The following year marked the first Iron Bowl meeting between Alabama and Auburn. It occured February 22, 1893 in Birmingham with Auburn upsetting Bama 32-22. Officially this game was listed on the 1892 schedule since it was the '92-93 school year. Alabama wore white shirts with red lettered U of A on them along with red stockings. The next football season saw a new head coach, Eli Abbott (pictured below right), who was also a player. It seems he helped his team more as a player than a coach as he scored four touchdowns in a victory over Tulane as well as two touchdowns in Bama's first victory over Auburn. Alabama was soon given the nickname, "The Thin Red Line" by local newspapers.

The gridiron sport rapidly caught the student's fancy and the game became a favorite with University athletes. in 1896 the University's Board of Trustees passed a rule forbidding athletic teams from traveling off the campus. The following season only one game was played and in 1898 football was abandoned at Alabama. Student opposition was so strong that the trustees lifted the travel ban and football was resumed in 1899.

1901 marked the origination of the Tennessee series, a game which was called because of darkness with the score tied at 6-6. A crowd of more than 2,000 spectators rushed the Birmingham field in protest when the contest was stopped. Alabama's football success steadily grew and in 1915, saw it's first All-American, W.T. "Bully" VandeGraffe (pictured left). He was a standout on offense and defense and was hailed as the best kicker of his era for his punting and placekicking abilities.

With the severity of World War I, Alabama didn't field a team in 1918, however, the following year saw play resume near the war's end. Alabama splashed onto the national scene on November 4, 1922 when they vanquished a favored Pennsylvania Quakers team 9-7 in front of a crowd of 25,000 (a mob scene back then). Alabama was well on its way to becoming a national powerhouse in college football.

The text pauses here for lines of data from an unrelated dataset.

def mbxDone (status : Nat) : Option MbxRes := some ⟨status, [], []⟩

/-- INFO. -/
def doInfo : MbxFn := fun s _ _ =>
  (s, some ⟨0, [seqArv s.fw.runSeq.toNat s.fw.runArv, s.fw.updates, (s.live (kQcx 0)).toNat], []⟩)

/-- Entry of a folio in the attestation report. -/
def State.attestEntry (s : State) (i : Nat) (f : FolioRec) : List Byte :=
  vecBytes f.hash 64 ++ natToBytes i 1 ++ natToBytes (s.folioState i) 1 ++ natToBytes 0 14

/-- The attestation report up to its signature (Table 14-8). -/
def State.attestBody (s : State) (nonce : List Byte) : List Byte :=
  let fs := s.boot.scroll.folios
  natToBytes 0x54544152 4 ++ natToBytes 1 2 ++ natToBytes fs.length 2 ++ natToBytes (400 + 80 * fs.length) 4 ++ natToBytes 0 4 ++
  nonce ++ vecBytes s.boot.mFw 64 ++ vecBytes s.boot.mScr 64 ++ natToBytes s.boot.statAtHand.toNat 4 ++
  natToBytes s.boot.seq.toNat 4 ++ natToBytes s.boot.arv 2 ++ natToBytes (s.fld (kTrs 0xC) 0 7) 2 ++
  natToBytes (s.reg 0).toNat 4 ++ natToBytes 0 32 ++
  (upTo fs.length).flatMap (fun i => match fs[i]? with | some f => s.attestEntry i f | none => [])

/-- ATTEST (R461). -/
def doAttest : MbxFn := fun s _ data =>
  let n := s.boot.scroll.folios.length
  let body := s.attestBody data
  ({ s with freeIx := s.freeIx + 1 },
    some ⟨0, [400 + 80 * n], body ++ ecSign s.boot.dAtt (Config.nonce s.freeIx) body ++ s.boot.endorse⟩)

/-- CTX_CREATE (R306, R308, R324). -/
def doCtxCreate : MbxFn := fun s _ data =>
  let st := s.ctxStatus data
  (if st = 0 then s.createCtx data else s, mbxDone st)

/-- The access units of a context that no core has started complete with DISCARDED_ABORT; one that has had its outcome is
gone without another (R320). -/
def State.dropUnits (s : State) (x : Nat) : State :=
  let us := s.vid.units.filter (fun u => u.ctx == x)
  let s : State := { s with vid := { s.vid with units := s.vid.units.filter (fun u => u.ctx != x) } }
  us.foldl (fun (s : State) u => s.unitStatus u stAbort false) s

/-- The intake ring of a context has no target any more, and an access unit that is being read completes with
DISCARDED_ABORT. -/
def State.unbindIntake (s : State) (x : Nat) : State :=
  match (s.vctx x).desc with
  | some c =>
    let i := c.iring
    let d := (s.iring i).desc
    let s := s.setIring i { s.iring i with target := none }
    match d with
    | some d => s.irFail i d.rring stAbort d.sample d.tag
    | none => s
  | none => s

/-- CTX_DESTROY: the frame in progress, if any, is waited for, and so are its outputs (R323). -/
def doCtxDestroy : MbxFn := fun s r _ =>
  let x := reqArg r 0
  if (s.vctx x).desc.isNone then (s, mbxDone stRange)
  else
    let s := (s.unbindIntake x).dropUnits x
    let s := (s.setVctx x { s.vctx x with destroy := true }).settleCtx x
    (s, if (s.vctx x).destroy then none else mbxDone 0)

/-- FLASH_ERASE. -/
def doFlashErase : MbxFn := fun s r _ =>
  let off := reqArg r 1
  let n := reqArg r 2
  if reqArg r 0 = s.booted then (s, mbxDone stLocked)
  else (s.norErase (s.slotBase (reqArg r 0) + off) n, mbxDone 0)

/-- FLASH_WRITE. -/
def doFlashWrite : MbxFn := fun s r data =>
  let off := reqArg r 1
  if reqArg r 0 = s.booted then (s, mbxDone stLocked)
  else (s.norProgram (s.slotBase (reqArg r 0) + off) data, mbxDone 0)

/-- The checks of R485 on the staged copy of `len` bytes. -/
def State.updateStatus (s : State) (v : Image) (len : Nat) : Nat :=
  let fo := len - 1152
  if !(v.fwHeadOk len) then stFormat
  else if v.encrypted fo then stFormat
  else match v.sigStatus s.fuse.slots fo false with
    | 1 => stFormat
    | 2 => stDamaged
    | _ => if v.num 12 2 < s.fld (kTrs 0xC) 0 7 then stRange else stOk

/-- UPDATE (R485, R486): the image is copied to the staging area and the copy is checked. -/
def doUpdate : MbxFn := fun s r data =>
  if s.boot.scroll.updOff then (s, mbxDone stRange)
  else if keepSec - stageArea < reqLen r then (s, mbxDone stFormat)
  else
    let s := s.fwWrite stageArea data
    let v : Image := ⟨s.mem.hbm, stageArea⟩
    let st := s.updateStatus v (reqLen r)
    if st ≠ 0 then (s, mbxDone st)
    else
      ({ s with fw := { s.fw with
          upd := .staged, newSeq := BitVec.ofNat 32 (v.num 8 4), newArv := v.num 12 2
          newParts := (v.num 16 4, v.num 20 4), newEntries := (v.num 24 4, v.num 28 4) } }, none)

/-- REG_READ. -/
def doRegRead : MbxFn := fun s r _ =>
  let k := reqArg r 0 - ctlBase
  let x := s.regRead rqHost k
  (x.1, if regAllowed rqHost false k then some ⟨0, [x.2.toNat], []⟩ else mbxDone stViolation)

/-- REG_WRITE. -/
def doRegWrite : MbxFn := fun s r _ =>
  let k := reqArg r 0 - ctlBase
  (s.regWrite rqHost k (BitVec.ofNat 32 (reqArg r 1)), mbxDone (if regAllowed rqHost true k then 0 else stViolation))

/-- MEM_READ. -/
def doMemRead : MbxFn := fun s r _ =>
  let x := s.access ⟨rqHost, false, reqArg r 0, reqLen r, [], false⟩ none
  (x.1, some ⟨x.2.1, [], x.2.2⟩)

/-- MEM_WRITE. -/
def doMemWrite : MbxFn := fun s r data =>
  let x := s.access ⟨rqHost, true, reqArg r 0, 0, data, false⟩ none
  (x.1, mbxDone x.2.1)

/-- POLICY. -/
def doPolicy : MbxFn := fun s r _ => (s.setBit (kQcx 0) 1 (bitOf (reqArg r 0) 0), mbxDone 0)

/-! ## The own mailbox -/

/-- The own command completes with a result: its bytes go to the buffer, then the response. -/
def State.mbxComplete (s : State) (r : List Byte) (dev : Nat) (x : MbxRes) : State :=
  let w := s.bufWrite r x.out
  let st := if x.status = 0 then w.2 else x.status
  w.1.mbxAnswer (mkResponse r st dev (if w.2 = 0 then x.out.length else 0) (if st = 0 then x.results else []))

/-- A remote command leaves in CTRL messages, its data first (R484). -/
def State.mbxSend (s : State) (r data : List Byte) : State :=
  let s := (s.sendData (reqDev r) data).sendCtrl rqCore0.code.toNat (reqDev r) ctrlRequest r
  { s with fw := { s.fw with remoteAt := some s.elapsed.toNat } }

/-- The context of a source's CTX_DESTROY that waits for a frame. -/
def State.destroyOf (s : State) (src : Nat) : Option Nat := (s.fw.destroying.find? (fun d => d.1 == src)).map (·.2)
def State.addDestroy (s : State) (src x : Nat) : State :=
  { s with fw := { s.fw with destroying := s.fw.destroying ++ [(src, x)] } }
def State.endDestroy (s : State) (src : Nat) : State :=
  { s with fw := { s.fw with destroying := s.fw.destroying.filter (fun d => d.1 != src) } }

/-- What the mailbox keeps of a command that is not complete: the context a CTX_DESTROY waits for. -/
def State.mbxWait (s : State) (r : List Byte) : State := if reqCmd r = 4 then s.addDestroy 128 (reqArg r 0) else s

/-- The mailbox holds a request for command `cmd` that firmware may serve now. -/
def State.mbxReady (s : State) (cmd : Nat) : Bool :=
  s.serving && s.bit (kQcx 0x280) 0 && !s.updActive && s.fw.remoteAt.isNone &&
  !(s.fw.destroying.any (fun d => d.1 == 128)) && reqCmd s.mbxReq == cmd && !s.reqWaits s.mbxReq &&
  !(cmd == 7 && s.fw.upd != .none)

/-- A request is checked, its buffer read, and executed here or sent on (R482 to R484). -/
def State.mbxRun (s : State) (cmd : Nat) (data : Option (List Byte)) (f : MbxFn) : Option State :=
  if s.mbxReady cmd then
    let r := s.mbxReq
    let st := s.reqStatus r
    if st ≠ 0 then some (s.mbxComplete r s.boot.dev ⟨st, [], []⟩)
    else
      let b := s.bufRead r data
      match b.2 with
      | none => some b.1
      | some d =>
        if d.1 ≠ 0 then some (b.1.mbxComplete r s.boot.dev ⟨d.1, [], []⟩)
        else if s.reqAway r then some (b.1.mbxSend r d.2)
        else
          let x := f b.1 r d.2
          match x.2 with
          | some res => some (x.1.mbxComplete r s.boot.dev res)
          | none => some (x.1.mbxWait r)
  else none

def execMbxInfo (s : State) : Out := attempt (s.mbxRun 1 none doInfo) s
def execMbxAttest (data : Option (List Byte)) (s : State) : Out := attempt (s.mbxRun 2 data doAttest) s
def execMbxCtxCreate (data : Option (List Byte)) (s : State) : Out := attempt (s.mbxRun 3 data doCtxCreate) s
def execMbxFlashErase (s : State) : Out := attempt (s.mbxRun 5 none doFlashErase) s
def execMbxFlashWrite (data : Option (List Byte)) (s : State) : Out := attempt (s.mbxRun 6 data doFlashWrite) s
def execMbxUpdate (data : Option (List Byte)) (s : State) : Out := attempt (s.mbxRun 7 data doUpdate) s
def execMbxRegRead (s : State) : Out := attempt (s.mbxRun 8 none doRegRead) s
def execMbxRegWrite (s : State) : Out := attempt (s.mbxRun 9 none doRegWrite) s
def execMbxMemRead (s : State) : Out := attempt (s.mbxRun 0xA none doMemRead) s
def execMbxMemWrite (data : Option (List Byte)) (s : State) : Out := attempt (s.mbxRun 0xB data doMemWrite) s
def execMbxPolicy (s : State) : Out := attempt (s.mbxRun 0xC none doPolicy) s

/-- CTX_DESTROY on the own context: the command completes once the context is free. -/
def State.mbxDestroy (s : State) : Option State :=
  match s.destroyOf 128 with
  | some x =>
    if s.serving ∧ !s.updActive ∧ !(s.vctx x).destroy then some ((s.endDestroy 128).mbxComplete s.mbxReq s.boot.dev ⟨0, [], []⟩)
    else none
  | none => s.mbxRun 4 none doCtxDestroy

def execMbxCtxDestroy (s : State) : Out := attempt s.mbxDestroy s

/-- MBX_REMOTE_TIMEOUT (R484). -/
def execMbxRemoteTimeout (s : State) : Out :=
  attempt (match s.fw.remoteAt with
    | some t0 =>
      if s.serving ∧ !s.updActive ∧ t0 + msTicks 100 ≤ s.elapsed.toNat then
        some (({ s with fw := { s.fw with remoteAt := none } }).mbxAnswer (mkResponse s.mbxReq stFault (reqDev s.mbxReq) 0 []))
      else none
    | none => none) s

/-! ## CTRL messages at their destination -/

def State.ctrlPart (s : State) (src : Nat) : List Byte := SMap.get noBytes s.fw.ctrlPart src
def State.setCtrlPart (s : State) (src : Nat) (l : List Byte) : State :=
  { s with fw := { s.fw with ctrlPart := SMap.set noBytes s.fw.ctrlPart src l } }

/-- A data part: its length stands in its first 8 bytes. -/
def State.ctrlDataPart (s : State) (src : Nat) (pay : List Byte) : State :=
  s.setCtrlPart src (s.ctrlPart src ++ (pay.drop 8).take (bytesToNat (pay.take 8)))

/-- The command that a guest's request names, other than UPDATE and CTX_DESTROY. -/
def guestFn (cmd : Nat) : MbxFn :=
  match cmd with
  | 1 => doInfo
  | 2 => doAttest
  | 3 => doCtxCreate
  | 4 => doCtxDestroy
  | 5 => doFlashErase
  | 6 => doFlashWrite
  | 7 => doUpdate
  | 8 => doRegRead
  | 9 => doRegWrite
  | 0xA => doMemRead
  | 0xB => doMemWrite
  | _ => doPolicy

def State.setUpdGuest (s : State) (src : Nat) (r : List Byte) : State :=
  { s with fw := { s.fw with updGuest := some (src, r) } }

/-- The answer to device `src`. -/
def State.guestDone (s : State) (src : Nat) (r : List Byte) (x : MbxRes) : State :=
  (s.setCtrlPart src []).guestAnswer src (mkResponse r x.status s.boot.dev x.out.length x.results) x.out

/-- A command of device `src` executes (R484). `t` is the state without its message, `s` the one with it: a
CTX_DESTROY that waits for a frame leaves the message in its place. -/
def State.guestRun (s t : State) (src : Nat) (r : List Byte) : Option State :=
  let cmd := reqCmd r
  if !s.serving ∨ s.updActive ∨ (cmd = 7 ∧ s.fw.upd ≠ .none) ∨ s.cmdWaits r then none
  else if s.guestStatus r ≠ 0 then some (t.guestDone src r ⟨s.guestStatus r, [], []⟩)
  else if cmd = 4 then
    match s.destroyOf src with
    | some x => if (s.vctx x).destroy then none else some ((t.endDestroy src).guestDone src r ⟨0, [], []⟩)
    | none =>
      let y := doCtxDestroy t r []
      match y.2 with
      | some res => some (y.1.guestDone src r res)
      | none => some ((doCtxDestroy s r []).1.addDestroy src (reqArg r 0))
  else
    let y := guestFn cmd t r (s.ctrlPart src)
    match y.2 with
    | some res => some (y.1.guestDone src r res)
    | none => some ((y.1.setCtrlPart src []).setUpdGuest src r)

/-- The response to the own remote command: its data goes to the buffer, then it is answered. -/
def State.ctrlAnswer (s : State) (src : Nat) (pay : List Byte) : State :=
  let r := s.mbxReq
  let out := s.ctrlPart src
  let s := s.setCtrlPart src []
  if s.fw.remoteAt.isSome ∧ reqDev r = src ∧ reqTag pay = reqTag r then
    let s : State := { s with fw := { s.fw with remoteAt := none } }
    s.mbxComplete r src ⟨reqNum pay 1 1, (upTo 6).map (fun i => reqNum pay (16 + 8 * i) 8), out⟩
  else s

/-- An event of another device enters the store of this home, or is lost (R480, R481). -/
def State.ctrlEventIn (s : State) (pay : List Byte) : State :=
  let dev := reqNum pay 2 1
  let s : State := if bitOf dev 7 then { s with host := { s.host with evLost := true } } else s
  if s.host.evHeld.length < 256 then
    { s with host := { s.host with evHeld := s.host.evHeld ++
      [(⟨BitVec.ofNat 16 (reqNum pay 0 2), dev % 128, BitVec.ofNat 64 (reqNum pay 8 8), BitVec.ofNat 64 (reqNum pay 16 8)⟩ : Event)] } }
  else ({ s with host := { s.host with evLost := true } }).addSat (kQcx 0x324) 1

How the "Crimson Tide" Got Its Name

In the early newspaper accounts of Alabama football, the team was simply listed as the "varsity" or the "Crimson White" after the school colors. The first nickname to become popular and used by headline writers was the "Thin Red Line." The nickname was used until 1906. The name "Crimson Tide" is supposed to have first been used by Hugh Roberts, former sports editor of the Birmingham Age-Herald. He used "Crimson Tide" in describing an Alabama-Auburn game played in Birmingham in 1907, the last football contest between the two schools until 1948 when the series resumed. The game was played in a sea of mud and Auburn was the heavy favorite to win. But, evidently, the "Thin Red Line" played a great game in the red mud and held Auburn to a 6-6 tie, thus gaining the name "Crimson Tide." Zipp Newman, former sports editor of the Birmingham News, probably popularized the name more than any other writer.